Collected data
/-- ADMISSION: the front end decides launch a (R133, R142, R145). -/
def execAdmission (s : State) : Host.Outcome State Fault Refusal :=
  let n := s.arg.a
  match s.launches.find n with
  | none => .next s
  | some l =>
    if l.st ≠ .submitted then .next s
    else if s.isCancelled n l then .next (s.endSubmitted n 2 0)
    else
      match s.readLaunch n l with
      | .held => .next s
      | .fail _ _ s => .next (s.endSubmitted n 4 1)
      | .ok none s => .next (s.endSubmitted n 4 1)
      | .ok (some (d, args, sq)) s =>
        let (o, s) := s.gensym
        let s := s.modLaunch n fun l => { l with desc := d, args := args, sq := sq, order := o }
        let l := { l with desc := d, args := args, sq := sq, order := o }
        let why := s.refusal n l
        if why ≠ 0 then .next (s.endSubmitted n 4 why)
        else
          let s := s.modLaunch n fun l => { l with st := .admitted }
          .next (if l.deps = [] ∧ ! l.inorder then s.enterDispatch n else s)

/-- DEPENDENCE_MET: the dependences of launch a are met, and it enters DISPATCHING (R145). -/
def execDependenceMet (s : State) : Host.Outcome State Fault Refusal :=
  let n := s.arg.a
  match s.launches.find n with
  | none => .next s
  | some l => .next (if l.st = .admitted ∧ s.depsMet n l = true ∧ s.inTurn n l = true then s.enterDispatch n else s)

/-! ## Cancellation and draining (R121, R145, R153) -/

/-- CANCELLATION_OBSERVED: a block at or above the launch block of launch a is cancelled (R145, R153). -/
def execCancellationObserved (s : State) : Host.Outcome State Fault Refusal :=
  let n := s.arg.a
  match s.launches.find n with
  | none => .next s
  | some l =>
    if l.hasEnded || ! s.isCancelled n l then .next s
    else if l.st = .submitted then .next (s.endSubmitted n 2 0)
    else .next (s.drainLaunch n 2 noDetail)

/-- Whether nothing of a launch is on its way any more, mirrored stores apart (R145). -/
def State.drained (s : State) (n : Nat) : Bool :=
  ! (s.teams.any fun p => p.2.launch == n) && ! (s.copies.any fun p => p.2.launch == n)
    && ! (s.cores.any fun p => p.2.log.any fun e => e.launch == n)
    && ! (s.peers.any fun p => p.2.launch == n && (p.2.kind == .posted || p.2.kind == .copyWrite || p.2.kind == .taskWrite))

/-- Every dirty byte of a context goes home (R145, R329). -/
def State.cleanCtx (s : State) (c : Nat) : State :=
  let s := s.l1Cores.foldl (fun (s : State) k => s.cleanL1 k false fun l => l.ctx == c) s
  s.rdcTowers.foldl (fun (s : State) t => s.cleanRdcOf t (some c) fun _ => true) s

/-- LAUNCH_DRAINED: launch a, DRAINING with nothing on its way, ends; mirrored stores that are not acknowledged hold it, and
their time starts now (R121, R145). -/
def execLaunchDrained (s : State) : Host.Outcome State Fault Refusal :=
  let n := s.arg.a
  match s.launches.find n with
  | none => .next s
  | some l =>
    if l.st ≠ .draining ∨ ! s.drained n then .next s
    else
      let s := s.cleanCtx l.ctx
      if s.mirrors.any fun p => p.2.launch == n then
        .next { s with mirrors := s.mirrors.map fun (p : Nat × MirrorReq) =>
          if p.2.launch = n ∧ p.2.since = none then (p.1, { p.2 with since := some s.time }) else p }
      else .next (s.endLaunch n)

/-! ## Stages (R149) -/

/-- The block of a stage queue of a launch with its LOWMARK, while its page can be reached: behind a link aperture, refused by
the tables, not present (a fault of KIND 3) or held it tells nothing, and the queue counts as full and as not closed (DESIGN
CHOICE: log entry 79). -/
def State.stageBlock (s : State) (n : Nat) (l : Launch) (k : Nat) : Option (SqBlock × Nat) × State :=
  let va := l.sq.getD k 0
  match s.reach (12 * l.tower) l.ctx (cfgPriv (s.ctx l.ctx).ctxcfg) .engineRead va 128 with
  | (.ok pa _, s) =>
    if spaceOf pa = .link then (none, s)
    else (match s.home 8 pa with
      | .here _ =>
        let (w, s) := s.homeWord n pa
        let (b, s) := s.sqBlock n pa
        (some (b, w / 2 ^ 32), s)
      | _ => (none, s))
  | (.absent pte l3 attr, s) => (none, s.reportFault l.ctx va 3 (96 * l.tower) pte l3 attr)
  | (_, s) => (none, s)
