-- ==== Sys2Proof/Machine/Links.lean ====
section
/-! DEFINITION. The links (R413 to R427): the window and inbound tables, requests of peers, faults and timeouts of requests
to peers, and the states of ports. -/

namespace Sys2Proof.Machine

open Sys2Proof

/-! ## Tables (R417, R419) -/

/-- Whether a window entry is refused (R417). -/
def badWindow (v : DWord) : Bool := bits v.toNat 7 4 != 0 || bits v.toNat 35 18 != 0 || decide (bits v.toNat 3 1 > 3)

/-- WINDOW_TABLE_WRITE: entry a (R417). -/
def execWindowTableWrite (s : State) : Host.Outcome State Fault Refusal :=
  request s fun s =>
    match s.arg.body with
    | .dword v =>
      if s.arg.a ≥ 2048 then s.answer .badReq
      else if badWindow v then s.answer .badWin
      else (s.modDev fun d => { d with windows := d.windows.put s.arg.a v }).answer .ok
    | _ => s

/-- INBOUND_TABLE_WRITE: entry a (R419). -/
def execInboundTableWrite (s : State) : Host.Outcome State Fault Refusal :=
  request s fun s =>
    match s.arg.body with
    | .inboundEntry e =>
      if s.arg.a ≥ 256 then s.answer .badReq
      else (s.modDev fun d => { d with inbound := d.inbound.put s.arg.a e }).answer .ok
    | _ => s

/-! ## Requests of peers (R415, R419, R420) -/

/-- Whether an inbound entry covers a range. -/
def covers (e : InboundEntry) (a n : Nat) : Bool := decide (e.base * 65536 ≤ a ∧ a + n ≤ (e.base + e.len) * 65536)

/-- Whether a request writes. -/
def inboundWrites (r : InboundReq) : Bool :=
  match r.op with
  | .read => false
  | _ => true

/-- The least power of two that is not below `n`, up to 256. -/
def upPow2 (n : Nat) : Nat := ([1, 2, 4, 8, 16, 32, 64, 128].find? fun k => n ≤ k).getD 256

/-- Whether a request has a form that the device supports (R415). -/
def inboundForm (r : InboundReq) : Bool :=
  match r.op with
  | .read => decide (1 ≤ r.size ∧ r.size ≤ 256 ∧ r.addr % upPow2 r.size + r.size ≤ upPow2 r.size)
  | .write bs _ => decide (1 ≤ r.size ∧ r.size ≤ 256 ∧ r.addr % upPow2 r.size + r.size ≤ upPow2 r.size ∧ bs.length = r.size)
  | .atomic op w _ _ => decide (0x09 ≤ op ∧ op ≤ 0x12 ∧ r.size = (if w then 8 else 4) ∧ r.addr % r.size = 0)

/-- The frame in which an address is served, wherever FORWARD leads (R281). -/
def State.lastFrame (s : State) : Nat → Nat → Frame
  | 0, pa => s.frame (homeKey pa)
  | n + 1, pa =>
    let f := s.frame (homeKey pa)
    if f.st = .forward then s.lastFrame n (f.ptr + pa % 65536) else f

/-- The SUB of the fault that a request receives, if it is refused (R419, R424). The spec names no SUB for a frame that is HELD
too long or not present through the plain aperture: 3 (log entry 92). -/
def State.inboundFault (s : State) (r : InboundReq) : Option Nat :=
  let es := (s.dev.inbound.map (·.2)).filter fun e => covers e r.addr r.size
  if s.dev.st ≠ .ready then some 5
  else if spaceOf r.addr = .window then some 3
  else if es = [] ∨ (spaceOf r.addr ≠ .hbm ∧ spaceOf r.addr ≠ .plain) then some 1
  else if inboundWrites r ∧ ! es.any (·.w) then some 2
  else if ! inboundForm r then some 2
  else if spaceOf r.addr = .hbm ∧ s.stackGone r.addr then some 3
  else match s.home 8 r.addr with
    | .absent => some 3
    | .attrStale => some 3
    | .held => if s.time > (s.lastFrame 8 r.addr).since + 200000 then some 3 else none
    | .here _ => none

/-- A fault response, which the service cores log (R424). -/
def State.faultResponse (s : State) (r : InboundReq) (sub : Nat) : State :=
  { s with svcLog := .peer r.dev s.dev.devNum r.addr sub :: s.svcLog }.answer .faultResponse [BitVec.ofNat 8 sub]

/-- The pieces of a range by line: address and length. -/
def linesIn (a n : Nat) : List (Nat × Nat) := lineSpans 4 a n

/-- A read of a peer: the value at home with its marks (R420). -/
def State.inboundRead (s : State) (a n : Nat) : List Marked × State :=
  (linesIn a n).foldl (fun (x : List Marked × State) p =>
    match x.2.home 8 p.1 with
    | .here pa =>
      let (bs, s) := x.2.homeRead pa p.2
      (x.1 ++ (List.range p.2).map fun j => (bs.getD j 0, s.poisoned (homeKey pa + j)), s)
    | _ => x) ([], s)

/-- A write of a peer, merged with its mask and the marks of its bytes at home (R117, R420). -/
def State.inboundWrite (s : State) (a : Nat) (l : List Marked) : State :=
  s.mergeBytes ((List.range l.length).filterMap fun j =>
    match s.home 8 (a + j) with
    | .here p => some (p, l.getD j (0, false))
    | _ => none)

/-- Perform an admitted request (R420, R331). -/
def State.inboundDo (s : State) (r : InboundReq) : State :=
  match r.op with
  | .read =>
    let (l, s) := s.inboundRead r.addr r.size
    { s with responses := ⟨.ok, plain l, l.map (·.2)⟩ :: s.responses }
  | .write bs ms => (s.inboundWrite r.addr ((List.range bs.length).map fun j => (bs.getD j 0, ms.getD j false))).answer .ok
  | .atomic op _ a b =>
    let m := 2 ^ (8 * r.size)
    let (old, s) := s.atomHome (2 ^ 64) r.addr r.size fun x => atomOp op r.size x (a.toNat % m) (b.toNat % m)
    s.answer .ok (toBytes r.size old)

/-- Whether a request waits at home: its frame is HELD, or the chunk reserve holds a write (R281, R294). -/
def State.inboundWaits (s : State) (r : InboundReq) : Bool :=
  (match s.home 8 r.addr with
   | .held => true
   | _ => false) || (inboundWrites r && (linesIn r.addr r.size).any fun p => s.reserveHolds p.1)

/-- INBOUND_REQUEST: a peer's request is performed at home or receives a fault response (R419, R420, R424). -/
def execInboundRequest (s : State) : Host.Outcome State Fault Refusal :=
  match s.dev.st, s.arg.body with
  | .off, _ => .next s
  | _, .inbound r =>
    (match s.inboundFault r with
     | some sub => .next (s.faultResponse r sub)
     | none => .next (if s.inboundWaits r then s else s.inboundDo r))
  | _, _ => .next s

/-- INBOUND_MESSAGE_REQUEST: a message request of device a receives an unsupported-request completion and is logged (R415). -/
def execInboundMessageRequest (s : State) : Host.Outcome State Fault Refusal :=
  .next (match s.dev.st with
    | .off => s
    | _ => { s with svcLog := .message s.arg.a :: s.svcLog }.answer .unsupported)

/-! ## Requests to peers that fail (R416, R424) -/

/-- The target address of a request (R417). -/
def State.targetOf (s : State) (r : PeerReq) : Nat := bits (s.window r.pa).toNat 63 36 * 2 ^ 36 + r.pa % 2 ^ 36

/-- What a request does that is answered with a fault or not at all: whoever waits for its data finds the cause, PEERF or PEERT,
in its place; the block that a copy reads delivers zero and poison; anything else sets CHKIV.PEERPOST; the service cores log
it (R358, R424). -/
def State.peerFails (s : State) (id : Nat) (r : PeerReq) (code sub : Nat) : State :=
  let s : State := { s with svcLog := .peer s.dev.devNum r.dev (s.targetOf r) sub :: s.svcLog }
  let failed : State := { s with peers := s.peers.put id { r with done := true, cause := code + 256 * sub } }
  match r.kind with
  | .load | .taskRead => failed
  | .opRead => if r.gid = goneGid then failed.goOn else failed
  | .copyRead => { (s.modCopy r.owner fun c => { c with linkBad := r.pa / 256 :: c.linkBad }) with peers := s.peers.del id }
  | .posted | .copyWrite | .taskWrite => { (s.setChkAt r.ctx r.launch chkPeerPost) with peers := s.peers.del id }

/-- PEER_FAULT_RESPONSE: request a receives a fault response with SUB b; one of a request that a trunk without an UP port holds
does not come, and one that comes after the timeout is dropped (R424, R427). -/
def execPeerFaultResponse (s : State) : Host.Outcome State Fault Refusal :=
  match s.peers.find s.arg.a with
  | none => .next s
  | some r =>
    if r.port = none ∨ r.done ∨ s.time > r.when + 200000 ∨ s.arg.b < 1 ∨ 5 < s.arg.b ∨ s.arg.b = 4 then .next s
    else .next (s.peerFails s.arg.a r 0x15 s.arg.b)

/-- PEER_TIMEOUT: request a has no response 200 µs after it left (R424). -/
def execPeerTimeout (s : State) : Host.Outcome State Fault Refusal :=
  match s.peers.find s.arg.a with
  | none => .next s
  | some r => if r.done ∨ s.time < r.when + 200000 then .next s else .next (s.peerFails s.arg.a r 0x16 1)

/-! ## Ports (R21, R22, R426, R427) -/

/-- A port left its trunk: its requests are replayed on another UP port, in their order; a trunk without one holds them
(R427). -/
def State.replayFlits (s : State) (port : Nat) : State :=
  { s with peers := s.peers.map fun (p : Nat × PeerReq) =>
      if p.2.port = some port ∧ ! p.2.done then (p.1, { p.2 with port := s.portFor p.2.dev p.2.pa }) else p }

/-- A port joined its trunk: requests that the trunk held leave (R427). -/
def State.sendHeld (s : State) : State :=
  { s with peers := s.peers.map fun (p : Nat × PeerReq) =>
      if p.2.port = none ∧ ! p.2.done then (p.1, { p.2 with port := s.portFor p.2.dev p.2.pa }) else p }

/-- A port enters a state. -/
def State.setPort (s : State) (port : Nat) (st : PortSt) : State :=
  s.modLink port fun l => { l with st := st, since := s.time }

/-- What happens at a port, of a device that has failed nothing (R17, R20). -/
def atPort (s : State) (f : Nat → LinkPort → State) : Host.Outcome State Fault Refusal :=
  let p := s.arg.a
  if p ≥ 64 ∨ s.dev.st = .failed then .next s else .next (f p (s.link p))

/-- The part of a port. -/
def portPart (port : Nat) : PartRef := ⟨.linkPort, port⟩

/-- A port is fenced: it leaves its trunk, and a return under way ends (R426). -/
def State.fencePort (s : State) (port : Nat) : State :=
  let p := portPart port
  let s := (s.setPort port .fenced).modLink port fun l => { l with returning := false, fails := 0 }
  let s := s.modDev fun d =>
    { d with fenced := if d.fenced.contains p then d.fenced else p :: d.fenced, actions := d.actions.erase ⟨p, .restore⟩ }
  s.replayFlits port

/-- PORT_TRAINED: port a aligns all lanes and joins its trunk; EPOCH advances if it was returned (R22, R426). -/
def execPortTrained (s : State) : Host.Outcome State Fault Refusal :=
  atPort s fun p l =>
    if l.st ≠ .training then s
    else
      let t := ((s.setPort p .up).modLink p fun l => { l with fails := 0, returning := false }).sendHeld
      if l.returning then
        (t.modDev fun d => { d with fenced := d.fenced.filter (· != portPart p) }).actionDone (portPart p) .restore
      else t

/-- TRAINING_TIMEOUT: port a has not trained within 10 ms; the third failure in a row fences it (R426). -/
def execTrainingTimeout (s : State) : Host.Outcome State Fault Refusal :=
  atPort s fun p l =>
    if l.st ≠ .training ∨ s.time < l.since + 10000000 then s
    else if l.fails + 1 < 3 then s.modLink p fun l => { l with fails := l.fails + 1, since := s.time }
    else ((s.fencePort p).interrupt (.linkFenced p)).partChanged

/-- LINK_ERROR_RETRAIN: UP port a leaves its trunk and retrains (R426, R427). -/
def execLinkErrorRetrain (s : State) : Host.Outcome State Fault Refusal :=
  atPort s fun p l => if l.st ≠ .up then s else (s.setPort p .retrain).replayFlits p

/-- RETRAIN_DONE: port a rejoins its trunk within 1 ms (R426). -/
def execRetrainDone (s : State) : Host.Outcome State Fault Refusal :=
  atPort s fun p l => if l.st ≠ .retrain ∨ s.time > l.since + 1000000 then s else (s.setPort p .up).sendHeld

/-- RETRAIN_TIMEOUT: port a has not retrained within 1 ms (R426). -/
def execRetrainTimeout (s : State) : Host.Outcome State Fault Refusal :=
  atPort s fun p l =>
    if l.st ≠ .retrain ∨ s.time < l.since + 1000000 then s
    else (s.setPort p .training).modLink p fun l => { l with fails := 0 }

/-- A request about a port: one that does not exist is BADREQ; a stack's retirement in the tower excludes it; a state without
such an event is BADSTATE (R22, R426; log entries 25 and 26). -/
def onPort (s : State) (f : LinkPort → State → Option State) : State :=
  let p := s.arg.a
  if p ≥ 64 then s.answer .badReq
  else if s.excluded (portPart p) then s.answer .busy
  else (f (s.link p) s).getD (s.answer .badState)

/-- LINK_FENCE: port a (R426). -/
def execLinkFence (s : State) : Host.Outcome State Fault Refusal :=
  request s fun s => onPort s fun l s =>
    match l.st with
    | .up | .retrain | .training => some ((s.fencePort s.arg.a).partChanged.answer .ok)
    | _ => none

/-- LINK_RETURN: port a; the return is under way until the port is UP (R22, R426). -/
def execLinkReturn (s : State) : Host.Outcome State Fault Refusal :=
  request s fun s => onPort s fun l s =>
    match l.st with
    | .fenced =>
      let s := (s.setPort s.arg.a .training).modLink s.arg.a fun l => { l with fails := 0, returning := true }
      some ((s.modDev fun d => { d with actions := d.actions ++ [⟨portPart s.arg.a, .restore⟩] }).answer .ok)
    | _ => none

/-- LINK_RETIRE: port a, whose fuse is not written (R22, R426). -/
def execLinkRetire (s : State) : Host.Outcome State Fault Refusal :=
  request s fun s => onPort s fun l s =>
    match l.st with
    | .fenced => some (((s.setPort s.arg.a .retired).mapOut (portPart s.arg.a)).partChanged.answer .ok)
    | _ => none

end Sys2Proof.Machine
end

* * *

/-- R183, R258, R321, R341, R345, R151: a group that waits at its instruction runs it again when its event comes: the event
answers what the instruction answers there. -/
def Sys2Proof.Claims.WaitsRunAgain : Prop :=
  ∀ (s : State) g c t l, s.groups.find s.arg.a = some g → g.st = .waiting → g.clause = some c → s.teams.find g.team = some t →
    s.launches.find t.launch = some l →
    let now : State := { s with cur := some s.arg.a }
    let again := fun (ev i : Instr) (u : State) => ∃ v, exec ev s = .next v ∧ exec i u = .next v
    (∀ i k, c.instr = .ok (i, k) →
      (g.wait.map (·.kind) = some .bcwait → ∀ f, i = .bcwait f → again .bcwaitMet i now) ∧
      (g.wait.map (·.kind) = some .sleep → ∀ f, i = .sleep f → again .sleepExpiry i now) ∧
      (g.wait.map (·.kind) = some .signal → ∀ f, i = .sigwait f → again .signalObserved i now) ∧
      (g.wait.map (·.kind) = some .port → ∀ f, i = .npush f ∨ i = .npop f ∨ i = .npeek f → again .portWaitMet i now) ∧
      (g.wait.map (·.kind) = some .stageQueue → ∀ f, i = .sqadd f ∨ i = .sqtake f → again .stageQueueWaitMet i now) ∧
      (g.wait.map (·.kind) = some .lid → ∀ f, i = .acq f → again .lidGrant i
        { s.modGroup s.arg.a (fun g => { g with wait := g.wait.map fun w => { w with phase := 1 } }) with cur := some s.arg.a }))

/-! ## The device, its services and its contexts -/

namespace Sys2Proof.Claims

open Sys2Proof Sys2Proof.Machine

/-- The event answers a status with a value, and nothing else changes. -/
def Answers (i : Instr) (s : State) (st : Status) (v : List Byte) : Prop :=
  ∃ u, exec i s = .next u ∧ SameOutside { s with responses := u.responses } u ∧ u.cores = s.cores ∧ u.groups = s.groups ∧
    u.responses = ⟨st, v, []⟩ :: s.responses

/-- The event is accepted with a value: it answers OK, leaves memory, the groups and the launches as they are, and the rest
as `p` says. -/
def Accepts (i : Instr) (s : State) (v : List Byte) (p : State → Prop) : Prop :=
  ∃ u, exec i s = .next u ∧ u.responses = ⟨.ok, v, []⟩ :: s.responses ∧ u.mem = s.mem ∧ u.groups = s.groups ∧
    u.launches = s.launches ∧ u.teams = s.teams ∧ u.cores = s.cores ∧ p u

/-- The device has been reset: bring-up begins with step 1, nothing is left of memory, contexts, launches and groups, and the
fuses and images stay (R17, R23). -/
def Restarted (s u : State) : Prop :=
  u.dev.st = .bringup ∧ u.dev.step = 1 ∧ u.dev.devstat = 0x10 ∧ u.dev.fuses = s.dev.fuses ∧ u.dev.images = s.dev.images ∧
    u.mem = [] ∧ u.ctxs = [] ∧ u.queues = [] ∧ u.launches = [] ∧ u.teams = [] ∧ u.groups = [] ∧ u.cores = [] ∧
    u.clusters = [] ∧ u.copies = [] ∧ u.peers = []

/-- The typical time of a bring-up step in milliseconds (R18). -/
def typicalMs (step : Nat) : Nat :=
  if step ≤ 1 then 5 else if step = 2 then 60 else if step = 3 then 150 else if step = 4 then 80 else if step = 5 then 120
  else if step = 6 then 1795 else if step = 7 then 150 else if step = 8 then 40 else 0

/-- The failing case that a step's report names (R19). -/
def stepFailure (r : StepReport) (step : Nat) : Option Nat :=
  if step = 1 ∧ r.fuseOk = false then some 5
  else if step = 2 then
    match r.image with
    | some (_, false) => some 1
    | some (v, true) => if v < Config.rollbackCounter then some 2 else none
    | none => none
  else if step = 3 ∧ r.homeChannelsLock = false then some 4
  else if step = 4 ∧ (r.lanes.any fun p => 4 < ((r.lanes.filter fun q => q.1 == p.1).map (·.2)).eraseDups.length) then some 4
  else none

▸ **EXERCISE PROMPT**
All lines in the data above from the one with "R142, R145). -/" through the one with "if l.st ≠ .submitted then .next s" must be repeated exactly, and no others.

▸ **SOLVED PROBLEM**
/-- ADMISSION: the front end decides launch a (R133, R142, R145). -/
def execAdmission (s : State) : Host.Outcome State Fault Refusal :=
  let n := s.arg.a
  match s.launches.find n with
  | none => .next s
  | some l =>
    if l.st ≠ .submitted then .next s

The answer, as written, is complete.